In Computer Science, Engineering, and Programming MOOCs, enjoyment plays a pivotal role for two reasons. First, these fields demand high levels of cognitive effort and problem-solving skills. When learners find the activities and learning experiences intrinsically enjoyable, it enhances their motivation to engage with the MOOCs. Enjoyment sustains their interest, curiosity, and enthusiasm, fostering higher levels of engagement and adoption. Second, Computer Science, Engineering, and Programming involve complex concepts, abstract thinking, and technical skills. The learning process can be demanding and require significant effort. Enjoyment serves as a positive emotional response that helps alleviate the perceived difficulty and challenges associated with these subjects. When learners derive joy and pleasure from the learning activities, they are more likely to persist through challenges, remain motivated, and continue adopting MOOCs.

6.2.5 Usefulness

Regarding usefulness, it constitutes 30.65% of the evaluation process in D1, while accounting for only 9.98% in D2. Utility, characterized as an external and mental concept, refers to the total worth a user attributes to employing a new technology [38]. Through our topic modeling analysis results, in the context of MOOCs, the utility has three sub-criteria: knowledge enhancement, job preparedness, and beginner friendliness. Among these, job preparedness is exclusively present in D1, making up 16.81% of the evaluation process. This somewhat supports [63], who identified job promotion needs and curiosity as primary factors influencing learners’ enrollment in a MOOC. However, motives for MOOC enrollment can vary across different course types. For example, according to a survey by Bayeck [64], 74.6% and 11.9% of respondents enrolled in humanities courses (poetry and music, respectively) due to curiosity and seeking job performance improvement. For MOOCs related to science, health science, and math, only 39% of enrollments were motivated by skill improvement to perform better in jobs.

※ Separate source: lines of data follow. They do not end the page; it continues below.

-- ==== Sys2Proof/Decode.lean ====
section
/-! DEFINITION. The decoder of bus transactions and command words, and the encoder (30_encoding.md R90, R91,
R98; opcode_table.json). -/

namespace Sys2Proof

/-- Why a bit pattern is no transaction and no command word. -/
inductive DecodeError where
  /-- Neither the width of format `BUS` nor that of format `CTRL`. -/
  | unknownFormat
  /-- A bit is set above the format's last bit. -/
  | bitsAboveFormat
  deriving DecidableEq, Repr

/-- A command word: `CLR = 1` selects row CLR, otherwise `OP` selects the row (R91; log 7). -/
def decodeCtrl (v : Word) : Instr :=
  if Machine.ctrlClr v then .clr (Machine.ctrlOp v)
  else if Machine.ctrlOp v = 0#2 then .cmdNone
  else if Machine.ctrlOp v = 1#2 then .cmdEncode
  else if Machine.ctrlOp v = 2#2 then .cmdDecode
  else .cmdRsvd

/-- A write at offset `a`: the most specific row of the table (R98; log 8). -/
def decodeWrite (p : Params) (a : Addr) (d : Word) : Instr :=
  if a = 0x004#24 then .ctrlWrite d
  else if a = 0x00C#24 then .inLenWrite d
  else if a = 0x014#24 then .irqEnWrite d
  else if Machine.refinedWrite p a then .inbufWrite (BitVec.ofNat 24 (Machine.offset p a)) d
  else .busWrite a d

/-- A transaction `(we, addr, wdata)` as the port carries it (R98). Every transaction has an instruction. -/
def decodeBus (p : Params) (we : Bool) (addr : Addr) (d : Word) : Instr :=
  if we then decodeWrite p (Machine.portAddr p addr) d else .busRead (Machine.portAddr p addr)

/-- Bits of format `BUS`: `{w, a, d}` (R98), 47 in the reference configuration. -/
def busFrameBits (p : Params) : Nat := Machine.addrBits p + 33

/-- `n` bits in whole bytes. -/
def wholeBytes (n : Nat) : Nat := 8 * ((n + 7) / 8)

/-- Field `w` of format `BUS`. -/
def frameWe (p : Params) (w : Nat) : Bool := w.testBit (Machine.addrBits p + 32)

/-- Field `a` of format `BUS`. -/
def frameAddr (p : Params) (w : Nat) : Addr := BitVec.ofNat 24 (w / 2 ^ 32 % 2 ^ Machine.addrBits p)

/-- Field `d` of format `BUS`. -/
def frameData (w : Nat) : Word := BitVec.ofNat 32 w

/-- The decoder on a bit pattern of `nbits` bits, bit 0 least significant: 32 bits are a command word, the
width of format `BUS` (as it is, or in whole bytes) a transaction, and anything else is rejected by name. -/
def decodeFrame (p : Params) (nbits w : Nat) : Except DecodeError Instr :=
  if nbits = 32 then
    if w < 2 ^ 32 then .ok (decodeCtrl (BitVec.ofNat 32 w)) else .error .bitsAboveFormat
  else if nbits = busFrameBits p ∨ nbits = wholeBytes (busFrameBits p) then
    if w < 2 ^ busFrameBits p then .ok (decodeBus p (frameWe p w) (frameAddr p w) (frameData w))
    else .error .bitsAboveFormat
  else .error .unknownFormat

/-- A command word from its fields, reserved bits 0 (R90, R92). -/
def ctrlWord (clr : Bool) (op : BitVec 2) : Nat := clr.toNat * 2 ^ 8 + op.toNat

/-- A write transaction's bits (R98). -/
def writeFrame (p : Params) (a : Nat) (v : Word) : Nat :=
  2 ^ (Machine.addrBits p + 32) + a * 2 ^ 32 + v.toNat

/-- The encoder: the width and the bits of an instruction, ignored bits 0 (R90, R98, R100; log 10). -/
def encode (p : Params) (i : Instr) : Nat × Nat :=
  match i with
  | .busRead a => (busFrameBits p, a.toNat * 2 ^ 32)
  | .busWrite a v => (busFrameBits p, writeFrame p a.toNat v)
  | .ctrlWrite v => (busFrameBits p, writeFrame p 0x004 v)
  | .inLenWrite v => (busFrameBits p, writeFrame p 0x00C v)
  | .irqEnWrite v => (busFrameBits p, writeFrame p 0x014 v)
  | .inbufWrite off v => (busFrameBits p, writeFrame p (2 ^ p.w + off.toNat) v)
  | .cmdNone => (32, ctrlWord false 0)
  | .cmdEncode => (32, ctrlWord false 1)
  | .cmdDecode => (32, ctrlWord false 2)
  | .cmdRsvd => (32, ctrlWord false 3)
  | .clr op => (32, ctrlWord true op)

/-- The decoder on a row of spec/opcode_table.json, in the table's numbering of bits and in the table's
configuration, the reference one (`AW = 14`). -/
def decodeTableWord (nbits w : Nat) : Option Instr :=
  match decodeFrame Params.reference nbits w with
  | .ok i => some i
  | .error _ => none

end Sys2Proof
end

For learners taking Art, Design, and Humanities MOOCs, potential explanations for their frequent concerns about job preparedness are as follows. Firstly, learners in Art, Design, and Humanities disciplines often prioritize acquiring practical skills that directly apply to their work. They seek assurance that the courses they undertake will equip them with relevant and applicable skills sought after in the job market. It is essential to connect theoretical understanding with real-world implementation, ensuring that the courses they invest time and effort in will have a tangible impact on their professional growth. Secondly, the Art, Design, and Humanities industries are diverse and encompass various sectors, each with its unique requirements and expectations. Learners are concerned about whether the MOOCs they choose align with their career interests and goals. They want to ensure that the course content, projects, and assignments offered reflect current industry practices. The relevance of the course content to their chosen field is crucial for learners to feel confident in job preparedness.

6.3 RQ3: What are the ratings of courses and how do they rank according to sub-criteria and criteria?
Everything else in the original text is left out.